Descent Direction Iteration
Class of optimization methods that rely on local information about the objective function. Suppose we are optimizing some function \(f : \mathbb{R}^d \rightarrow \mathbb{R}\). The general framework is as follows: At iteration \(k\),
- Check whether \(\mathbf{x}^{(k)}\) satisfies the termination conditions.
- Determine a descent direction \(\mathbf{d}^{(k)}\), this could be a unit vector, found via gradient/Hessian information.

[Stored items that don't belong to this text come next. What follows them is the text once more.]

/-- A push to an address that holds nothing (R28, R64). -/
theorem push8_unmapped (v : Byte) {s : State} (h : ¬Mapped s.cfg s.sp) : push8 v s = .error (.unmappedAccess s.sp) := by
  simp [push8, memWrite_unmapped v h]

/-- The state in which a pop reads: SP is one higher (R28). -/
theorem setSp_succ (s : State) : s.setSp (s.sp + 1) = { s with sp := spOf s.cfg (s.sp.toNat + 1) } := by
  have hw : wrapSp s.cfg (s.sp + 1#16) = spOf s.cfg (s.sp.toNat + 1) := by
    apply wrapSp_of_emod
    simp [BitVec.toNat_add]
  simp [State.setSp, hw]

/-- A pop is the read at the new stack pointer (R28). -/
theorem pop8_eq (s : State) :
    pop8 s = memRead (spOf s.cfg (s.sp.toNat + 1)) { s with sp := spOf s.cfg (s.sp.toNat + 1) } := by
  show memRead (s.setSp (s.sp + 1)).sp (s.setSp (s.sp + 1)) = _
  rw [setSp_succ]

/-- An SRAM address is SRAM (R63). -/
theorem place_of_inSram {c : Config} {n : Int} (h : InSram c n) : place c (BitVec.ofInt 16 n) = .sram := by
  obtain ⟨h1, h2, h3, h4⟩ := h
  have hn : (BitVec.ofInt 16 n).toNat = n.toNat := by
    simp only [BitVec.toNat_ofInt]
    omega
  rcases place_cases c (BitVec.ofInt 16 n) with ⟨x, -⟩ | ⟨-, x, -⟩ | ⟨-, x, -⟩ | ⟨-, -, -, e⟩ | ⟨x, -⟩
  · omega
  · omega
  · omega
  · exact e
  · exact absurd (Or.inr (Or.inr ⟨by omega, by omega⟩)) x

/-- The word whose number is `n`. -/
theorem ofInt_toNat (a : Addr) : BitVec.ofInt 16 (a.toNat : Int) = a := by
  apply BitVec.eq_of_toNat_eq
  have := a.isLt
  simp only [BitVec.toNat_ofInt]
  omega

theorem ofInt_eq_iff {a : Addr} {n : Int} (h0 : 0 ≤ n) (h1 : n < 65536) : a = BitVec.ofInt 16 n ↔ (a.toNat : Int) = n := by
  constructor
  · rintro rfl
    simp only [BitVec.toNat_ofInt]
    omega
  · intro h
    rw [← h, ofInt_toNat]

/-- A stack pointer in range is its own remainder. -/
theorem spOf_of_range {c : Config} {n : Int} (h0 : 0 ≤ n) (h1 : n < 2 ^ c.spBits) : spOf c n = BitVec.ofInt 16 n := by
  unfold spOf
  rw [Int.emod_eq_of_lt h0 h1]

/-- Several bytes pushed in SRAM: the first at the old SP, each next one below, and nothing else changes (R28). -/
theorem pushBytes_sram (vs : List Byte) (s : State) (h0 : vs ≠ []) (h1 : InSram s.cfg (s.sp.toNat : Int))
    (h2 : InSram s.cfg ((s.sp.toNat : Int) - (vs.length - 1 : Nat))) (h3 : s.sp.toNat < 2 ^ s.cfg.spBits) :
    ∃ t, pushBytes vs s = .ok t ∧ t = { s with sp := BitVec.ofInt 16 (s.sp.toNat - vs.length), ram := t.ram } ∧
      (∀ k (hk : k < vs.length), t.ramAt (s.sp.toNat - k) = vs[k]) ∧
      ∀ b : Addr, (∀ k : Nat, k < vs.length → (b.toNat : Int) ≠ s.sp.toNat - k) → t.ramByte b = s.ramByte b := by
  induction vs generalizing s with
  | nil => exact absurd rfl h0
  | cons v vs ih =>
    have hp := place_of_inSram h1
    rw [ofInt_toNat] at hp
    obtain ⟨a1, a2, a3, a4⟩ := h1
    obtain ⟨b1, b2, b3, b4⟩ := h2
    have h3' : (s.sp.toNat : Int) < 2 ^ s.cfg.spBits := by exact_mod_cast h3
    have hw : wrapSp s.cfg (s.sp - 1#16) = BitVec.ofInt 16 (s.sp.toNat - 1) := by
      rw [wrapSp_of_emod s.cfg (s.sp - 1#16) (s.sp.toNat - 1) ?_, spOf_of_range (by omega) (by omega)]
      simp only [BitVec.toNat_sub]
      simp
      omega
    have hpush : push8 v s = .ok { s.setRam s.sp v with sp := BitVec.ofInt 16 (s.sp.toNat - 1) } := by
      simp [push8, memWrite, hp, State.setSp, hw]
    have hsp : ((BitVec.ofInt 16 ((s.sp.toNat : Int) - 1)).toNat : Int) = s.sp.toNat - 1 := by
      simp only [BitVec.toNat_ofInt]
      omega
    have hsn : (BitVec.ofInt 16 ((s.sp.toNat : Int) - 1)).toNat = s.sp.toNat - 1 := by omega
    simp only [pushBytes, hpush]
    rcases vs with _ | ⟨w, ws⟩
    · refine ⟨_, rfl, by simp [State.setRam], ?_, ?_⟩
      · intro k hk
        have : k = 0 := by simpa using hk
        subst this
        show (s.setRam s.sp v).ramByte _ = v
        rw [State.ramByte_setRam, if_pos (by simp)]
      · intro b hb
        show (s.setRam s.sp v).ramByte b = _
        rw [State.ramByte_setRam, if_neg ?_]
        rintro rfl
        exact hb 0 (by simp) (by simp)
    · have hr : InSram s.cfg ((s.sp.toNat : Int) - 1) := by
        refine ⟨?_, ?_, ?_, ?_⟩ <;> simp at b1 b2 b3 b4 ⊢ <;> omega
      obtain ⟨t, ht, he, hk, hb⟩ := ih { s.setRam s.sp v with sp := BitVec.ofInt 16 (s.sp.toNat - 1) } (by simp)
        (by simp only [hsp]; exact hr)
        (by
          simp only [hsp]
          refine ⟨?_, ?_, ?_, ?_⟩ <;> simp at b1 b2 b3 b4 ⊢ <;> omega)
        (by simp only [State.setRam_cfg, hsn]; omega)
      simp only [hsp] at hk hb he
      refine ⟨t, ht, ?_, ?_, ?_⟩
      · rw [he]
        simp [State.setRam]
        congr 1
        omega
      · intro k hk'
        rcases k with _ | k
        · show t.ramByte _ = v
          have : t.ramByte (BitVec.ofInt 16 ((s.sp.toNat : Int) - (0 : Nat))) = (s.setRam s.sp v).ramByte s.sp := by
            rw [show BitVec.ofInt 16 ((s.sp.toNat : Int) - (0 : Nat)) = s.sp by simp]
            exact hb s.sp (by intro j hj; omega)
          rw [this, State.ramByte_setRam, if_pos rfl]
        · have := hk k (by simpa using hk')
          simp only [List.getElem_cons_succ]
          rw [← this]
          congr 1
          push_cast
          omega
      · intro b hb'
        rw [hb b ?_]
        · show (s.setRam s.sp v).ramByte b = _
          rw [State.ramByte_setRam, if_neg ?_]
          rintro rfl
          exact hb' 0 (by simp) (by simp)
        · intro j hj
          have := hb' (j + 1) (by simpa using hj)
          push_cast at this
          omega

theorem returnBytes_length (c : Config) (ra : PcWord) : (returnBytes c ra).length = returnLength c := by
  unfold returnBytes returnLength
  cases c.pcWidth <;> rfl

theorem returnBytes_get (c : Config) (ra : PcWord) (k : Nat) (h : k < returnLength c) :
    (returnBytes c ra)[k]? = some (BitVec.ofNat 8 (ra.toNat / 256 ^ k)) := by
  have hr := ra.isLt
  unfold returnLength at h
  unfold returnBytes
  cases hc : c.pcWidth <;> simp only [hc] at h ⊢
  · rcases k with _ | _ | k
    · refine congrArg some (BitVec.eq_of_toNat_eq ?_)
      simp
    · refine congrArg some (BitVec.eq_of_toNat_eq ?_)
      simp [Nat.shiftRight_eq_div_pow]
    · omega
  · rcases k with _ | _ | _ | k
    · refine congrArg some (BitVec.eq_of_toNat_eq ?_)
      simp
    · refine congrArg some (BitVec.eq_of_toNat_eq ?_)
      simp [Nat.shiftRight_eq_div_pow]
    · refine congrArg some (BitVec.eq_of_toNat_eq ?_)
      simp [Nat.shiftRight_eq_div_pow]
      omega
    · omega

/-- A return address pushed in SRAM (R29). -/
theorem pushPc_sram (ra : PcWord) {s : State} (h : PushRoom s) : ∃ t, pushPc ra s = .ok t ∧ ReturnPushed ra s t := by
  have hl := returnBytes_length s.cfg ra
  have hne : returnBytes s.cfg ra ≠ [] := by
    unfold returnBytes
    cases s.cfg.pcWidth <;> simp
  obtain ⟨t, h1, h2, h3, h4⟩ := pushBytes_sram (returnBytes s.cfg ra) s hne h.1 (by rw [hl]; exact h.2.1) h.2.2
  rw [hl] at h2 h4
  refine ⟨t, h1, h2, fun k hk => ?_, h4⟩
  have hg := returnBytes_get s.cfg ra k hk
  rw [List.getElem?_eq_getElem (by omega), Option.some_inj] at hg
  rw [h3 k (by omega), hg]

/-- A pop in SRAM (R28). -/
theorem pop8_sram {s : State} (h : InSram s.cfg ((s.sp.toNat : Int) + 1)) (h2 : s.sp.toNat + 1 < 2 ^ s.cfg.spBits) :
    pop8 s = .ok (s.ramAt (s.sp.toNat + 1), { s with sp := BitVec.ofInt 16 (s.sp.toNat + 1) }) := by
  have hp := place_of_inSram h
  have hs : spOf s.cfg (s.sp.toNat + 1) = BitVec.ofInt 16 (s.sp.toNat + 1) :=
    spOf_of_range (by omega) (by exact_mod_cast h2)
  rw [pop8_eq, hs]
  unfold memRead
  rw [show place _ (BitVec.ofInt 16 ((s.sp.toNat : Int) + 1)) = Place.sram from hp]
  rfl

/-- A return address popped in SRAM (R30). -/
theorem popPc_sram {s : State} (h : PopRoom s (returnLength s.cfg)) :
    popPc s = .ok (BitVec.ofNat 22 (returnNat s),
      { s with sp := BitVec.ofInt 16 (s.sp.toNat + returnLength s.cfg) }) := by
  obtain ⟨h1, h2, h3⟩ := h
  have h1' := h1
  obtain ⟨a1, a2, a3, a4⟩ := h1
  obtain ⟨b1, b2, b3, b4⟩ := h2
  have step : ∀ (n : Nat), n + 1 ≤ returnLength s.cfg →
      pop8 { s with sp := BitVec.ofInt 16 (s.sp.toNat + n) } =
        .ok (s.ramAt (s.sp.toNat + (n + 1 : Nat)), { s with sp := BitVec.ofInt 16 (s.sp.toNat + (n + 1 : Nat)) }) := by
    intro n hn
    have hsp : (BitVec.ofInt 16 ((s.sp.toNat : Int) + n)).toNat = s.sp.toNat + n := by
      simp only [BitVec.toNat_ofInt]
      omega
    have := pop8_sram (s := { s with sp := BitVec.ofInt 16 (s.sp.toNat + n) })
      (by simp only [hsp]; refine ⟨?_, ?_, ?_, ?_⟩ <;> omega) (by simp only [hsp]; omega)
    rw [this]
    simp only [hsp]
    push_cast
    rfl
  have s0 := step 0
  have s1 := step 1
  have s2 := step 2
  rw [show BitVec.ofInt 16 ((s.sp.toNat : Int) + (0 : Nat)) = s.sp by simp] at s0
  unfold popPc
  cases hc : s.cfg.pcWidth
  · have hl : returnLength s.cfg = 2 := by simp [returnLength, hc]
    have e0 := s0 (by omega)
    have e1 := s1 (by omega)
    simp only [popWord, e0, e1, hl, returnNat, hc]
    refine congrArg Except.ok (Prod.ext ?_ rfl)
    apply BitVec.eq_of_toNat_eq
    simp [append_toNat]
  · have hl : returnLength s.cfg = 3 := by simp [returnLength, hc]
    have e0 := s0 (by omega)
    have e1 := s1 (by omega)
    have e2 := s2 (by omega)
    simp only [popWord, e0, e1, e2, hl, returnNat, hc]
    refine congrArg Except.ok (Prod.ext ?_ rfl)
    apply BitVec.eq_of_toNat_eq
    rw [BitVec.toNat_append, ← Nat.shiftLeft_add_eq_or_of_lt (BitVec.isLt _), Nat.shiftLeft_eq]
    simp [append_toNat]
    omega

- Determine a step size \(\alpha^{(k)}\) (also called a learning rate).
- Compute the (hopefully better) input point \(\mathbf{x}^{(k+1)} \leftarrow \mathbf{x}^{(k)} + \alpha^{(k)}\mathbf{d}^{(k)}\).
Some terminal conditions include:
- Number of maximum iterations - \(k : k < k_{\max}\)
- Absolute improvement - \(k : |f(\mathbf{x}^{(k)}) - f(\mathbf{x}^{(k+1)})|<\epsilon\)
- Relative improvement - \(k : |f(\mathbf{x}^{(k)}) - f(\mathbf{x}^{(k+1)})| < \epsilon|f(\mathbf{x}^{(k)})|\)
- Gradient magnitude - \(k : ||\nabla f(\mathbf{x}^{(k)})|| <\epsilon\)